Harindra J Dave (19 September 1930 – 29 March 1995) was a Gujarati  poet, journalist, playwright and novelist of the post-independence Gujarati literature.

Life
He was born on 19 September 1930 in Khambhra village in Kachchh District, Gujarat, India (then Cutch State). He was educated at the Samaldas College,  Bhavnagar and later University of Bombay.

Career
He authored more than fifty works, including poems, essays, drama and fiction.

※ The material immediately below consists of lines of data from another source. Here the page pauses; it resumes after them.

/-- Grant the chosen candidate (R304, R312, R313). -/
def State.grant (s : State) (q : Nat) (c : Cand) (u : Use) : State :=
  let x := s.queue q
  let s := { s with lastGrant := s.lastGrant.put x.prio q }
  match c with
  | .ring gn =>
    let s := { s.setQueue q { x with taken := none } with reserved := s.reserved.filter fun r => r.2 != 2048 * q }
    match u with
    | .places ps => s.runGroup gn ps
    | _ => s.failGroup gn (some 1)
  | .node j =>
    match x.nodes[j]? with
    | none => s
    | some n =>
      match u with
      | .engine =>
        let cl := fieldOf n.desc 272 8
        let seq := (s.cluster cl).seq
        let (s, _) := s.acceptCmd cl (nodeCmd x.asid q j n.desc)
        s.updNode q j fun n => { n with state := .running, cmd := some (cl, seq) }
      | _ =>
        let s := { s with reserved := s.reserved.filter fun r => r.2 != 2048 * q + 1 + j }
        match s.candGroup q c, n.launch with
        | some _, some d =>
          let (s, gn) := (s.deviceLook x.asid (Launch.of d).kernel 256).makeGroup x.asid q (some j) (Launch.of d) n.clock
          let s := s.updNode q j fun n => { n with state := .running, group := some gn }
          match u with
          | .places ps => s.runGroup gn ps
          | _ => s.failGroup gn (some 1)
        | _, _ => ((s.setNode q j .done).stopGraph q).queueFault q 4 j 0

/-- `DISPATCHER_GRANT` (R304-R306): one grant, among candidates that count each ring's next takeable entry. -/
def execDispatcherGrant (s : State) : Host.Outcome State Fault Refusal :=
  .next (
    let s := ((List.range 64).foldl State.takeEntry s).reserveAll
    match s.choose with
    | none => s
    | some (q, c, u) => s.grant q c u)

/-! ## Cluster dispatchers (R277, R316-R318) -/

/-- The slot a pre-empted member takes: its former one, else the free slot of lowest index, on a core that can take its group's
tiles (R277). -/
def State.memberSlot (s : State) (cl : Nat) (id : MemberId) : Option Nat :=
  match s.group? id.group with
  | none => none
  | some g =>
    let ok := fun k => (s.hart k).run == .free && !(s.reserved.any fun r => r.1 == k) && s.coreTakes id.group g (slotCore k)
    let former := match g.members.find id.key with | some m => if slotCluster m.slot = cl then [m.slot] else [] | none => []
    (former ++ (List.range 32).map (32 * cl + ·)).find? ok

/-- A record can be served now. -/
def State.servable (s : State) (cl : Nat) (r : Record) : Bool :=
  match s.group? r.group with
  | none => false
  | some g =>
    (s.ctx g.asid).takes && g.state == .running &&
    (match r with
      | .member id => (s.memberSlot cl id).isSome
      | .team gn p =>
        match g.places[p]? with
        | some x => (g.nextTeam p).isSome && s.placeFree x.cluster x.k g.n && s.placeTakes gn g x.cluster x.k
        | none => false)

/-- The record served first: by group priority, then by age (R316). -/
def State.nextRecord (s : State) (cl : Nat) : Option Record :=
  ((s.cluster cl).ready.foldl (fun (b : Option (Nat × Record)) r =>
    if !s.servable cl r then b
    else
      let p := match s.group? r.group with | some g => g.prio | none => 0
      match b with
      | none => some (p, r)
      | some (bp, br) => if bp < p then some (p, r) else some (bp, br)) none).map (·.2)

/-- The priority of the record a cluster serves first. -/
def State.firstPrio (s : State) (cl : Nat) : Option Nat := ((s.nextRecord cl).bind fun r => s.group? r.group).map (·.prio)
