/-- The stalled write of a hart that has become irrevocable: a wait before its next instruction ends, since its lines are free. -/
def Hart.pastRefill (h : Hart) : Hart :=
  let past := fun (w : Option Wait) => w.filter fun w => w.instr != .nop
  { h with wait := past h.wait, blk := h.blk.map fun b => { b with wait := past b.wait } }

/-- `BECOME_IRREVOCABLE` (R351): the buffer commits, and the stalled write goes on as an ordinary write. A wound on its way comes first
(R354). -/
def execBecomeIrrevocable (slot : Nat) (s : State) : Host.Outcome State Fault Refusal :=
  let h := s.hart slot
  if !(h.waits.any fun w => w.why == .overflow) || h.run ≠ .running || h.wound || s.stalled || s.commitWaits slot || s.anyIrrevocable || !s.holdsLocket slot
      || !s.holderStamps.all (fun x => h.task.stamp ≤ x) then .next s
  else if h.badLine then .next (s.lineFails slot)
  else
    let s := s.commitLines slot
    let h := (s.hart slot).pastRefill
    (s.setHart slot { h with task := { h.task with irrevocable := true } }).wakeSlot slot fun w _ => w == .overflow

/-! ## Illegal words (R76, R81) -/

/-- Majors whose words the scalar stream issues as a block of one word (R113). -/
def issuedMajor (m : Nat) : Bool := m == 0x1A || m == 0x1B || (0x20 ≤ m && m ≤ 0x2B)

def majorOf (w : IWord) : Nat := w.toNat / 2 ^ 26

/-- Majors of the matrix and tile words (R78, R222). -/
def matrixMajor (m : Nat) : Bool := m == 0x32 || m == 0x33

/-- The trap of an illegal word where it stands. A word of the vector unit's that the scalar stream meets is issued, whatever else it
holds, and the vector unit refuses it: `lcause.vec` = 1 (R113, R136; DEDUCED, log 49). A polynomial or matrix word in a block leaves it 0 (R189, R222),
and a matrix word has `lvelem` 0. -/
def State.illegal (s : State) (w : IWord) : State :=
  let x : Word := w.zeroExtend 64
  let m := majorOf w
  if s.me.blk.isSome then (if m = 0x2E || matrixMajor m then s.polyTrapIn tIllegal x else s.vtrap tIllegal 0 x)
  else if issuedMajor m then s.vtrap tIllegal 0 x
  else if matrixMajor m then s.fresh.trap tIllegal x
  else s.trap tIllegal x

/-- `ILLEGAL_INSTRUCTION` (R81): a word that the decoder refuses traps, nothing changed. -/
def execIllegalInstruction (w : IWord) (s : State) : Host.Outcome State Fault Refusal :=
  .next (match decode w with | .ok _ => s | .error _ => s.illegal w)

end Sys2Proof.Machine
end

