-- ==== Sys2Proof/Machine/Step.lean ====
section
/-! DEFINITION. One step of the device. -/

namespace Sys2Proof.Machine

/-- One step: what the front decides, or the meaning of the instruction or event that stands there. -/
def step (s : State) : Host.Outcome State Fault Refusal :=
  match s.front with
  | .done t => .next t
  | .run i t => exec i t

/-- The state with an instruction word where the next step fetches (log 17). -/
def State.withFetchWord (s : State) (nbits w : Nat) : State := s.placeWord (BitVec.ofNat 32 (w % 2 ^ nbits))

end Sys2Proof.Machine
end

Aganpankhi (1962), Madhav Kyayn Nathi (1970), Krishna ane Manav Sambandho (1982), Mukhvato, Anagat, Hayati (1978), Sang-Asang, Lohi no Rang Lal (1981), Gandhi Ni Kavad (1984) are some of his works. His work Krishna ane Manav Sambandho  (1982) is a monumental research work on Krishna theme. His novel Madhav Kyany Nathi was translated into Hindi by Bhanushankar Mehta as Madhav Kahin Nahin Hain in 1995.

Journalism

He was a journalist by profession

He worked as a journalist with Janashakti, a Gujarati daily from 1951 to 1962. He joined Bhavan's as an editor of Samarpan, Gujarati monthly digest. In 1968, he joined USIS and continued till 1973.

In 1973, he joined Janashakti as an editor. His writing during the Emergency was notable. After Janashakti, he joined Janmabhoomi Group of Newspapers as an Editor in Chief for 'Janmabhoomi', an evening daily and 'Pravasi', a morning daily and 'Janambhoomi-Pravasi, a weekly.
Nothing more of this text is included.